Thank you for time and effort for 4.81!Although my situation does not require an upgrade I'm pleased to have spent the money to make it worth while to the developers who have who are committed to SuperCard.
The improvements to SuperEdit in 4.8 are all awesome (although I'm not sure I necessarily use every one of its myriad benefits)... sometimes it is the simple things though... like being able to finally use the trackpad to scroll through the available fonts in 4.8 font selection dialog with a swipe rather than having to actually click on a scroll bar arrow or click and drag. Especially when I have a bunch of font changes to make over a large number of objects and I'm going to be using this dialog many times in a row.
although a bit annoying not to be able to change the starting default state of certain controls in the interface from within SuperEdit like checkboxes or radio buttons
Hi Terry,
FWIW many factors contributed to the decision to pursue a final Carbon release instead of going directly to Cocoa, but a handful ended up tipping the scale:
- The feature set of 4.7 was already seriously degrading (particularly in non-English locales) as Apple progressively broke underlying Carbon services
- At the time Apple seemed to have forgotten about its threat to kill Carbon
- I never dreamt it would take so long! But the tale grew in the telling, and Apple kept breaking more stuff... =:-O
- To be honest I don't much like programming in Cocoa/Obj-C, and absolutely ABHOR recent versions of Xcode (which to be too kind were obviously designed by people who didn't 'get' Macs, and cause blood-tinged steam to vent steadily from my nose and ears when I'm forced to use them).

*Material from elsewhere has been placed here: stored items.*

/-- R136: the content of an INTERVAL, its energies and demand as the record's words (11.6). -/
structure IntervalBody where
  flags : IntervalFlags
  start : StationTime
  stop : StationTime
  bands : PerBand Word
  bridged : Word
  unattributed : Word
  demand : Word
  deriving DecidableEq, Repr

/-- R144: what a record carries, by kind: the payload words of 11.6, an INTERVAL's content, or an EVENT's code,
qualifier and words from w5 on. -/
inductive Body
  | sessionOpen (ws : List Word)
  | interval (body : IntervalBody)
  | sessionClose (ws : List Word)
  | configChange (ws : List Word)
  | event (code : EventCode) (qualifier : Nat) (ws : List Word)
  deriving DecidableEq, Repr

/-- R144: a journal record before the start of its write; no berth means the station. -/
structure Record where
  berth : Option Berth
  session : BitVec 16
  time : StationTime
  body : Body
  deriving DecidableEq, Repr

/-- R152: the record being written: its sixteen words, what its completion brings into force, the number of its
present claim (1 to 3), and whether that claim has been granted. -/
structure Writing where
  words : List Word
  chain : Word
  lostTaken : Nat
  claim : Nat
  granted : Bool
  deriving DecidableEq, Repr

/-- R150. -/
inductive Channel | initial | started | stopPending | stopped
  deriving DecidableEq, Repr

/-- R157. -/
inductive Coalescing | waitingFirst | running | signalled
  deriving DecidableEq, Repr

/-- R149: ring length and write-back byte address, from the JOURNAL section. -/
structure Ring where
  length : Nat
  writeBack : Nat
  deriving DecidableEq, Repr

/-- The Journal Writer (R145 to R157). -/
structure Journal where
  queue : List Record
  writing : Option Writing
  channel : Channel
  ring : Option Ring
  produce : Nat
  consume : Nat
  nextSeq : Word
  chain : Word
  lost : Nat
  refusals : Nat
  coalescing : Coalescing
  coalTimer : Timer
  threshold : Nat
  coalTimeMs : Nat
  deriving DecidableEq, Repr

/-- R159. -/
def Journal.reset : Journal :=
  { queue := [], writing := none, channel := .initial, ring := none, produce := 0, consume := 0, nextSeq := 0
    chain := 0, lost := 0, refusals := 0, coalescing := .waitingFirst, coalTimer := .stopped, threshold := 8
    coalTimeMs := 500 }

/-! ## Window Unit (09) -/

/-- R163: the kinds of a window entry. -/
inductive WindowKind | none | measure | berthPage | moduleCmd | moduleStat | journal
  deriving DecidableEq, Repr

/-- R163: an entry of the window table. -/
structure WindowEntry where
  base : Nat
  size : Nat
  kind : WindowKind
  berth : Nat
  deriving DecidableEq, Repr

As someone who first learned to code in assembly language (on punch cards!), opaque data types make me ill. Yeah I get it, but I'll never learn to like it (not without the private headers anyway...).
- Until a putative Cocoa version is at least nearly done (which might never happen, I could get hit by a bus…) users couldn't benefit from (or help TEST) any of the new Cocoa based features or Cocoa fixes for these underlying Carbon regressions (or at least not in the context of an already feature-complete and fully usable release)

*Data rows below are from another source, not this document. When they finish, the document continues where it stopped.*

-- ==== Sys2Proof/Machine/Billing.lean ====
section
/-! DEFINITION. Billing Sessions (07, sections 7.5 to 7.9): opening, accruing, closing of intervals and sessions. -/

namespace Sys2Proof.Machine

/-- R127: the band of the last entry that starts at or before the second of day. -/
def bandAt (sched : List TariffEntry) (second : Nat) : Nat :=
  sched.foldl (fun b e => if e.start ≤ second then e.band else b) 0

/-- R127: the band in force. -/
def State.band (s : State) : Nat := bandAt s.clock.inForce.schedule s.clock.time.second

/-! ## Energies -/

/-- Sum of two sets of energies, modulo 2^64. -/
def Energies.add (a b : Energies) : Energies :=
  ⟨PerBand.zip (· + ·) a.bands b.bands, a.bridged + b.bridged, a.unattributed + b.unattributed⟩

/-- The sum of the four band energies. -/
def Energies.bandSum (e : Energies) : Nat :=
  e.bands.band0.toNat + e.bands.band1.toNat + e.bands.band2.toNat + e.bands.band3.toNat

/-- R70: where a difference goes. -/
inductive Assignment
  | toBand (n : Nat) (bridged : Bool)
  | unattributed
  deriving DecidableEq, Repr

/-- R134: add a difference to an accumulator's energies. -/
def Energies.accrue (e : Energies) (wh : Word) : Assignment → Energies
  | .toBand n false => { e with bands := e.bands.upd n (· + wh.setWidth 64) }
  | .toBand n true => { e with bands := e.bands.upd n (· + wh.setWidth 64), bridged := e.bridged + wh.setWidth 64 }
  | .unattributed => { e with unattributed := e.unattributed + wh.setWidth 64 }

/-- R134: a difference reaches the berth's open session. A session carried across a line reset takes none (R142): no
record reaches the intake while RESET_N is low. -/
def accrue (b : Berth) (wh : Word) (a : Assignment) (s : State) : State :=
  s.updSession b fun x => { x with acc := { x.acc with energy := x.acc.energy.accrue wh a } }

/-! ## Notices (R135) -/

/-- A gap notice. -/
def noteGap (b : Berth) (s : State) : State :=
  s.updSession b fun x => { x with gaps := sat16 (x.gaps + 1), acc := { x.acc with gap := true } }

/-- A confirmed close. -/
def noteParallel (b : Berth) (s : State) : State :=
  s.updSession b fun x => { x with parallels := sat16 (x.parallels + 1) }

/-- An entry to TRIPPED. -/
def noteTrip (b : Berth) (s : State) : State := s.updSession b fun x => { x with trips := sat16 (x.trips + 1) }

/-- The berth leaves SHORE_ONLY other than to PARALLEL_OUT. -/
def noteInterruption (b : Berth) (s : State) : State :=
  s.updSession b fun x => { x with interruptions := sat16 (x.interruptions + 1) }

/-! ## Opening (R132, R133) -/

/-- R132: the number after `n`; 0 is not given. -/
def nextSessionNumber (n : BitVec 16) : BitVec 16 := if n = 0xFFFF then 1 else n + 1

/-- An accumulator that starts at a time. -/
def Accumulator.startAt (t : StationTime) (metrology : Bool) : Accumulator :=
  { start := t, energy := Energies.zero, gap := false, timeStep := false, metrology := metrology }

/-- R133: open the berth's session from its ship profile. -/
def openSession (b : Berth) (p : ShipProfile) (s : State) : State :=
  let n := nextSessionNumber s.sessionCounter
  let t := s.clock.time
  let x : Session :=
    { number := n, shipCode := p.shipCode, callNumber := p.callNumber, demand := p.demand, opened := t
      totals := Energies.zero, peak := 0, intervals := 0, interruptions := 0, parallels := 0, gaps := 0, trips := 0
      acc := Accumulator.startAt t false }
  admitBilling b
    { berth := some b, session := n, time := t
      body := .sessionOpen
        [p.shipCode, fields [put 0 16 p.callNumber.toNat, put 16 2 p.reserve], put 0 32 p.demand,
          put 0 32 p.nominalFreq, put 0 32 p.nominalVolt, t.day, put 0 32 t.second,
          fields [put 0 2 s.band, put 8 8 s.clock.inForce.intervalMin]] }
    ({ s with sessionCounter := n }.setSession b (some x))

/-! ## Closing an interval (R136, R137) -/

/-- R136: average demand in kW; an interval of length 0 has 0. -/
def averageDemand (sum len : Nat) : Nat := if len = 0 then 0 else sum * 3600 / (1000 * len)

/-- R136: whether an interval is PARTIAL by its start and length, for a demand interval of `minutes`. -/
def partialBy (minutes startSecond len : Nat) : Bool := !(startSecond % (minutes * 60) == 0 && len == minutes * 60)

/-- R136 steps 1 to 3: the INTERVAL that closes a session's accumulator at `stop`, and the session with its totals,
count and peak; `forced` sets PARTIAL in every case, `step` sets TIME_STEP (R137, R138). -/
def closeInterval (minutes : Nat) (stop : StationTime) (forced step : Bool) (x : Session) : IntervalBody × Session :=
  let len := secondsBetween x.acc.start stop
  let demand := averageDemand x.acc.energy.bandSum len
  let part := forced || partialBy minutes x.acc.start.second len
  ({ flags := { partialInterval := part, timeStep := step || x.acc.timeStep, gap := x.acc.gap, merged := false
                metrology := x.acc.metrology }
     start := x.acc.start, stop := stop, bands := x.acc.energy.bands.map (·.setWidth 32)
     bridged := x.acc.energy.bridged.setWidth 32, unattributed := x.acc.energy.unattributed.setWidth 32
     demand := put 0 32 demand },
   { x with
     totals := x.totals.add x.acc.energy, intervals := x.intervals + 1
     peak := if part then x.peak else max x.peak demand })

/-- R136, R137: the berth's open session closes its accumulator at `stop` and restarts it at `restart`. -/
def splitInterval (stop restart : StationTime) (step : Bool) (b : Berth) (s : State) : State :=
  match s.sessions.get b with
  | none => s
  | some x =>
    let r := closeInterval s.clock.inForce.intervalMin stop step step x
    admitInterval b { berth := some b, session := x.number, time := s.clock.time, body := .interval r.1 } r.1
      (s.setSession b (some { r.2 with acc := Accumulator.startAt restart false }))

/-- R130: mark the open interval of the berth's session METROLOGY. -/
def markMetrology (b : Berth) (s : State) : State :=
  s.updSession b fun x => { x with acc := { x.acc with metrology := true } }

/-! ## Closing a session (R138, R142) -/

/-- R138: SESSION_CLOSE's payload words (11.6); `cause` is 1 RELEASED, 2 RESET. -/
def closeWords (x : Session) (cause : Nat) (t : StationTime) : List Word :=
  [fields [put 0 17 t.second, put 24 2 cause], t.day, x.totals.bands.band0.setWidth 32,
    x.totals.bands.band1.setWidth 32, x.totals.bands.band2.setWidth 32, x.totals.bands.band3.setWidth 32,
    x.totals.bridged.setWidth 32, x.totals.unattributed.setWidth 32,
    fields [put 0 16 x.peak, put 16 16 x.intervals.toNat],
    fields [put 0 16 x.interruptions, put 16 16 x.parallels], fields [put 0 16 x.gaps, put 16 16 x.trips]]

/-- R138: the berth's open session closes at `stop` with its final INTERVAL, PARTIAL in every case, and its
SESSION_CLOSE. -/
def closeSession (b : Berth) (cause : Nat) (stop : StationTime) (s : State) : State :=
  match s.sessions.get b with
  | none => s
  | some x =>
    let r := closeInterval s.clock.inForce.intervalMin stop true false x
    let s := admitInterval b { berth := some b, session := x.number, time := s.clock.time, body := .interval r.1 } r.1 s
    let s := admitBilling b
      { berth := some b, session := x.number, time := s.clock.time, body := .sessionClose (closeWords r.2 cause stop) } s
    s.setSession b none

end Sys2Proof.Machine
end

- As you're doubtless aware Cocoa isn't really optimized for humans to actually write UI code (which is a major pain where the sun don't shine) but rather to let them just draw their UI and have Interface Builder essentially write the code. But of course that only works when you already know what your UI should look like before you compile the program! Thus porting SC's project parsing and rendering code to Cocoa was a nasty uphill slog (and though admittedly not rocket science, I seriously doubt I could've managed it given any acceptable investment of time and tooth enamel without Uli's generous expert help and guidance). Most Cocoa books and docs barely touch on manually creating the required objects and most Cocoa programmers would hardly know where to begin. Call me a wimp, but (as with the Intel port) I wanted to break those twin nightmares out into a separate 'controlled environment' by porting SuperEdit first.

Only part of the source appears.